■ **Your goal**
Which lines of the entries below run from the one holding "(opcodes 0x01–0x08). -/" to the one holding "a.sshiftRight (i.toNat % 64)", inclusive? Set down exactly those lines and no others.

Stored items:
•••••

-- ==== Sys2Proof/Machine/Zynzu.lean ====
section
/-! DEFINITION. The Zynzu instruction set (R104–R124): encodings, the instructions' effects, exceptions, token ports, remote requests,
bulk operations, and the starting, halting and moving of roles (R125–R129). -/

namespace Sys2Proof.Machine

open Sys2Proof

def State.core (s : State) (r : Nat) : Core := tget (fun _ => {}) s.cores r
def State.setCore (s : State) (r : Nat) (c : Core) : State := s.setCores (tset (fun _ => {}) s.cores r c)
/-- CORE[r].STAT.STATE (R129). -/
def State.coreState (s : State) (r : Nat) : Nat := s.f CORE.STAT.STATE r
def State.setCoreState (s : State) (r v : Nat) : State := s.setF CORE.STAT.STATE r v

/-! ### Registers, predicates and ports (R104) -/

def Core.reg (c : Core) (i : BitVec 5) : Word := if i = 0 then 0 else c.regs[i.toNat]'i.isLt
def Core.setReg (c : Core) (i : BitVec 5) (v : Word) : Core :=
  if i = 0 then c else { c with regs := c.regs.set i.toNat v i.isLt }
def Core.pred (c : Core) (i : Nat) : Bool := i == 0 || c.preds.getLsbD i
def Core.setPred (c : Core) (i : Nat) (v : Bool) : Core :=
  if i = 0 then c
  else { c with preds := (c.preds &&& ~~~ BitVec.ofNat 8 (2 ^ i)) ||| (if v then BitVec.ofNat 8 (2 ^ i) else 0) }
def Core.port (c : Core) (p : Nat) : Port := (c.ports[p]?).getD {}
def Core.setPort (c : Core) (p : Nat) (q : Port) : Core := { c with ports := c.ports.setIfInBounds p q }

/-- The guard (R106). -/
def Core.guardOk (c : Core) (g : BitVec 4) : Bool := Bool.xor (c.pred (g.toNat % 8)) (g.getLsbD 3)

/-- The device address of a core's local address (R88, R124). -/
def localAddr (r a : Nat) : Nat := 0x10000000 + 0x100000 * r + a

/-- The endpoint of port tp of logical core r (R99). -/
def portEp (r p : Nat) : Nat := 0x80 + 8 * r + p

/-! ### Encodings (R106–R109, R112, R114) -/

/-- The instruction word of a guard and an operation (R107). -/
def zEncode (g : BitVec 4) (op : ZOp) : BitVec 32 :=
  let mk (o a b c : Nat) : BitVec 32 := BitVec.ofNat 32 (g.toNat * 2 ^ 28 + o * 2 ^ 22 + a * 2 ^ 17 + b * 2 ^ 12 + c)
  match op with
  | .alu fn rd ra rb m => mk 0 rd.toNat ra.toNat (rb.toNat * 128 + m.toNat * 32 + fn.toNat)
  | .imm o rd ra i => mk o.toNat rd.toNat ra.toNat i.toNat
  | .long o rd i => mk o.toNat rd.toNat (i.toNat / 4096) (i.toNat % 4096)
  | .store o rs ra i => mk o.toNat rs.toNat ra.toNat i.toNat
  | .cmp pd cc ra rb => mk 0x20 0 0 (pd.toNat * 2 ^ 19 + cc.toNat * 2 ^ 16 + ra.toNat * 2 ^ 11 + rb.toNat * 64)
  | .cmpi pd cc ra i => mk 0x21 0 0 (pd.toNat * 2 ^ 19 + cc.toNat * 2 ^ 16 + ra.toNat * 2 ^ 11 + i.toNat)
  | .plog pd pa pb fn => mk 0x22 0 0 (pd.toNat * 2 ^ 19 + pa.toNat * 2 ^ 16 + pb.toNat * 2 ^ 13 + fn.toNat * 2 ^ 11)
  | .br off => mk 0x28 0 0 off.toNat
  | .call off => mk 0x29 0 0 off.toNat
  | .jalr rd ra => mk 0x2A rd.toNat ra.toNat 0
  | .tok fn g' tp sel => mk 0x30 g'.toNat 0 (tp.toNat * 2 ^ 14 + fn.toNat * 2 ^ 10 + sel.toNat)
  | .sys fn rd ra rb => mk 0x31 rd.toNat ra.toNat (rb.toNat * 128 + fn.toNat)
  | .illegal w => w

/-- The guard of a word. -/
def zGuard (w : BitVec 32) : BitVec 4 := w.extractLsb' 28 4

/-- The operation a word spells; a word with an unassigned opcode, or a non-zero field shown as 0, spells none (R109). -/
def zDecode (w : BitVec 32) : ZOp :=
  let o := (w.extractLsb' 22 6).toNat
  let rd := w.extractLsb' 17 5
  let ra := w.extractLsb' 12 5
  let rb := w.extractLsb' 7 5
  let m := w.extractLsb' 5 2
  let fn := w.extractLsb' 0 5
  let imm := w.extractLsb' 0 12
  if o = 0 then .alu fn rd ra rb m
  else if (1 ≤ o ∧ o ≤ 8) ∨ (0x10 ≤ o ∧ o ≤ 0x16) then .imm (w.extractLsb' 22 6) rd ra imm
  else if o = 9 ∨ o = 0xA then .long (w.extractLsb' 22 6) rd (w.extractLsb' 0 17)
  else if 0x18 ≤ o ∧ o ≤ 0x1B then .store (w.extractLsb' 22 6) rd ra imm
  else if o = 0x20 then
    if w.extractLsb' 0 6 = 0 then .cmp (w.extractLsb' 19 3) (w.extractLsb' 16 3) (w.extractLsb' 11 5) (w.extractLsb' 6 5) else .illegal w
  else if o = 0x21 then .cmpi (w.extractLsb' 19 3) (w.extractLsb' 16 3) (w.extractLsb' 11 5) (w.extractLsb' 0 11)
  else if o = 0x22 then
    if w.extractLsb' 0 11 = 0 then .plog (w.extractLsb' 19 3) (w.extractLsb' 16 3) (w.extractLsb' 13 3) (w.extractLsb' 11 2)
    else .illegal w
  else if o = 0x28 then .br (w.extractLsb' 0 22)
  else if o = 0x29 then .call (w.extractLsb' 0 22)
  else if o = 0x2A then if imm = 0 then .jalr rd ra else .illegal w
  else if o = 0x30 then .tok (w.extractLsb' 10 4) rd (w.extractLsb' 14 3) (w.extractLsb' 0 10)
  else if o = 0x31 then if m = 0 then .sys fn rd ra rb else .illegal w
  else .illegal w

/-- A port field of an ALU instruction: bits 4:3 are 0 and it does not name t6 (R107, R109). -/
def portField (f : BitVec 5) : Bool := f.toNat < 8 && f.toNat != 6

/-- Whether an operation is legal (R107–R109, R112, R114, R123). -/
def ZOp.legal : ZOp → Bool
  | .alu fn rd ra rb m =>
    decide (fn.toNat < 0x1C) && (!m.getLsbD 1 || portField rd) && (!m.getLsbD 0 || portField ra) &&
    (!((0xE ≤ fn.toNat && fn.toNat ≤ 0x11) || fn.toNat == 0x19) || rb == 0)
  | .imm o _ _ i => if 5 ≤ o.toNat ∧ o.toNat ≤ 7 then decide (i.toNat < 64)
    else decide ((1 ≤ o.toNat ∧ o.toNat ≤ 8) ∨ (0x10 ≤ o.toNat ∧ o.toNat ≤ 0x16))
  | .long o _ i => if o.toNat = 0xA then decide (i.toNat < 2 ^ 16) else o.toNat == 9
  | .store o _ _ _ => decide (0x18 ≤ o.toNat ∧ o.toNat ≤ 0x1B)
  | .cmp _ _ _ _ => true
  | .cmpi _ _ _ _ => true
  | .plog _ _ _ _ => true
  | .br _ => true
  | .call _ => true
  | .jalr _ _ => true
  | .tok fn g tp sel =>
    tp.toNat != 6 &&
    (match fn.toNat with
     | 0 => decide (g.toNat < 8) && sel == 0
     | 1 => decide (sel.toNat < 7)
     | 2 => decide (sel.toNat < 8) && sel.toNat != 4 && sel.toNat != 6
     | 3 => sel == 0
     | 4 => tp == 0 && decide (sel.toNat < 256) && !sel.getLsbD 6 && sel != 0
     | 5 => sel == 0
     | _ => false)
  | .sys fn _ ra _ =>
    if fn.toNat ≤ 1 then decide (ra.toNat < 10) else decide (fn.toNat ≤ 0xE ∨ (0x10 ≤ fn.toNat ∧ fn.toNat ≤ 0x12))
  | .illegal _ => false

/-! ### The ALU (R109) and the compare codes (R108) -/

def popcount : Nat → Nat → Nat
  | 0, _ => 0
  | n + 1, v => v % 2 + popcount n (v / 2)

def ctz : Nat → Nat → Nat
  | 0, _ => 0
  | n + 1, v => if v % 2 = 1 then 0 else 1 + ctz n (v / 2)

def clz64 (v : Nat) : Nat := if v = 0 then 64 else 63 - Nat.log2 v

/-- The result of ALU function `fn` on `a` and `b` (R109). -/
def aluFn (fn : Nat) (a b : Word) : Word :=
  let n := b.toNat % 64
  match fn with
  | 0x00 => a + b
  | 0x01 => a - b
  | 0x02 => a &&& b
  | 0x03 => a ||| b
  | 0x04 => a ^^^ b
  | 0x05 => a &&& ~~~ b
  | 0x06 => a <<< n
  | 0x07 => a >>> n
  | 0x08 => a.sshiftRight n
  | 0x09 => (a >>> n) ||| (a <<< (64 - n))
  | 0x0A => if a.toInt ≤ b.toInt then a else b
  | 0x0B => if a.toInt ≤ b.toInt then b else a
  | 0x0C => if a.toNat ≤ b.toNat then a else b
  | 0x0D => if a.toNat ≤ b.toNat then b else a
  | 0x0E => wd (clz64 a.toNat)
  | 0x0F => wd (ctz 64 a.toNat)
  | 0x10 => wd (popcount 64 a.toNat)
  | 0x11 => wd (leNat (leBytes 8 a.toNat).reverse)
  | 0x12 => a * b
  | 0x13 => wd (a.toNat * b.toNat / 2 ^ 64)
  | 0x14 => wdi (fshr (a.toInt * b.toInt) 64)
  | 0x15 => if b = 0 then ~~~ 0#64 else wd (a.toNat / b.toNat)
  | 0x16 => if b = 0 then ~~~ 0#64 else wdi (a.toInt.tdiv b.toInt)
  | 0x17 => if b = 0 then a else wd (a.toNat % b.toNat)
  | 0x18 => if b = 0 then a else wdi (a.toInt.tmod b.toInt)
  | 0x19 => wdi (sbits a 31 0)
  | 0x1A => wdi (sat 64 (a.toInt + b.toInt))
  | 0x1B => wdi (sat 64 (a.toInt - b.toInt))
  | _ => 0

/-- The compare codes (R108): EQ, NE, LT, GE, LTU, GEU, BS, BC. -/
def ccTest (cc : BitVec 3) (a b : Word) : Bool :=
  match cc.toNat with
  | 0 => a == b
  | 1 => a != b
  | 2 => decide (a.toInt < b.toInt)
  | 3 => decide (b.toInt ≤ a.toInt)
  | 4 => decide (a.toNat < b.toNat)
  | 5 => decide (b.toNat ≤ a.toNat)
  | 6 => a.getLsbD (b.toNat % 64)
  | _ => !a.getLsbD (b.toNat % 64)

/-- The result of an immediate instruction (opcodes 0x01–0x08). -/
def immFn (op : Nat) (a : Word) (i : BitVec 12) : Word :=
  match op with
  | 1 => a + i.signExtend 64
  | 2 => a &&& i.zeroExtend 64
  | 3 => a ||| i.zeroExtend 64
  | 4 => a ^^^ i.zeroExtend 64
  | 5 => a <<< (i.toNat % 64)
  | 6 => a >>> (i.toNat % 64)
  | 7 => a.sshiftRight (i.toNat % 64)
  | _ => a * i.signExtend 64

/-- PLOG's function of two predicates. -/
def plogFn (fn : BitVec 2) (a b : Bool) : Bool :=
  match fn.toNat with
  | 0 => a && b
  | 1 => a || b
  | 2 => Bool.xor a b
  | _ => a && !b

/-! ### What an attempt at an instruction comes to -/

/-- An instruction retires with its effects, raises a synchronous cause, or blocks (with the STATE and the mask of R118). -/
inductive ZOut where
  | retire (s : State) (c : Core) (pc : Nat)
  | halt (s : State) (c : Core) (pc : Nat)
  | exc (code : Nat) (info : Word) (s : State) (c : Core)
  | block (st mask : Nat) (await : Option Nat) (s : State) (c : Core)

/-- Bytes of a load or store opcode. -/
def accessSize (op : Nat) : Nat :=
  match op with
  | 0x10 => 1 | 0x11 => 1 | 0x12 => 2 | 0x13 => 2 | 0x14 => 4 | 0x15 => 4 | 0x16 => 8
  | 0x18 => 1 | 0x19 => 2 | 0x1A => 4 | _ => 8

/-- Whether a load opcode sign-extends. -/
def loadSigned (op : Nat) : Bool := op == 0x10 || op == 0x12 || op == 0x14

/-- A local load: alignment, range, the check of the word, and the value (R108, R118, R124). -/
def zLoad (r op : Nat) (addr : Word) (s : State) : Sum (Nat × Word × State) (Word × State) :=
  let n := accessSize op
  let a := addr.toNat
  if a % n ≠ 0 then .inl (2, addr, s)
  else if 0x20000 ≤ a then .inl (3, addr, s)
  else
    let p := localAddr r a
    if s.eccAt p = some .double then .inl (4, addr, s.eccUncorrectable p)
    else
      let s := s.eccRead p
      let v := leNat (s.bytes p n)
      .inr (if loadSigned op then wdi (sx (8 * n) v) else wd v, s)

•••••

■ **Answer box**
/-- The result of an immediate instruction (opcodes 0x01–0x08). -/
def immFn (op : Nat) (a : Word) (i : BitVec 12) : Word :=
  match op with
  | 1 => a + i.signExtend 64
  | 2 => a &&& i.zeroExtend 64
  | 3 => a ||| i.zeroExtend 64
  | 4 => a ^^^ i.zeroExtend 64
  | 5 => a <<< (i.toNat % 64)
  | 6 => a >>> (i.toNat % 64)
  | 7 => a.sshiftRight (i.toNat % 64)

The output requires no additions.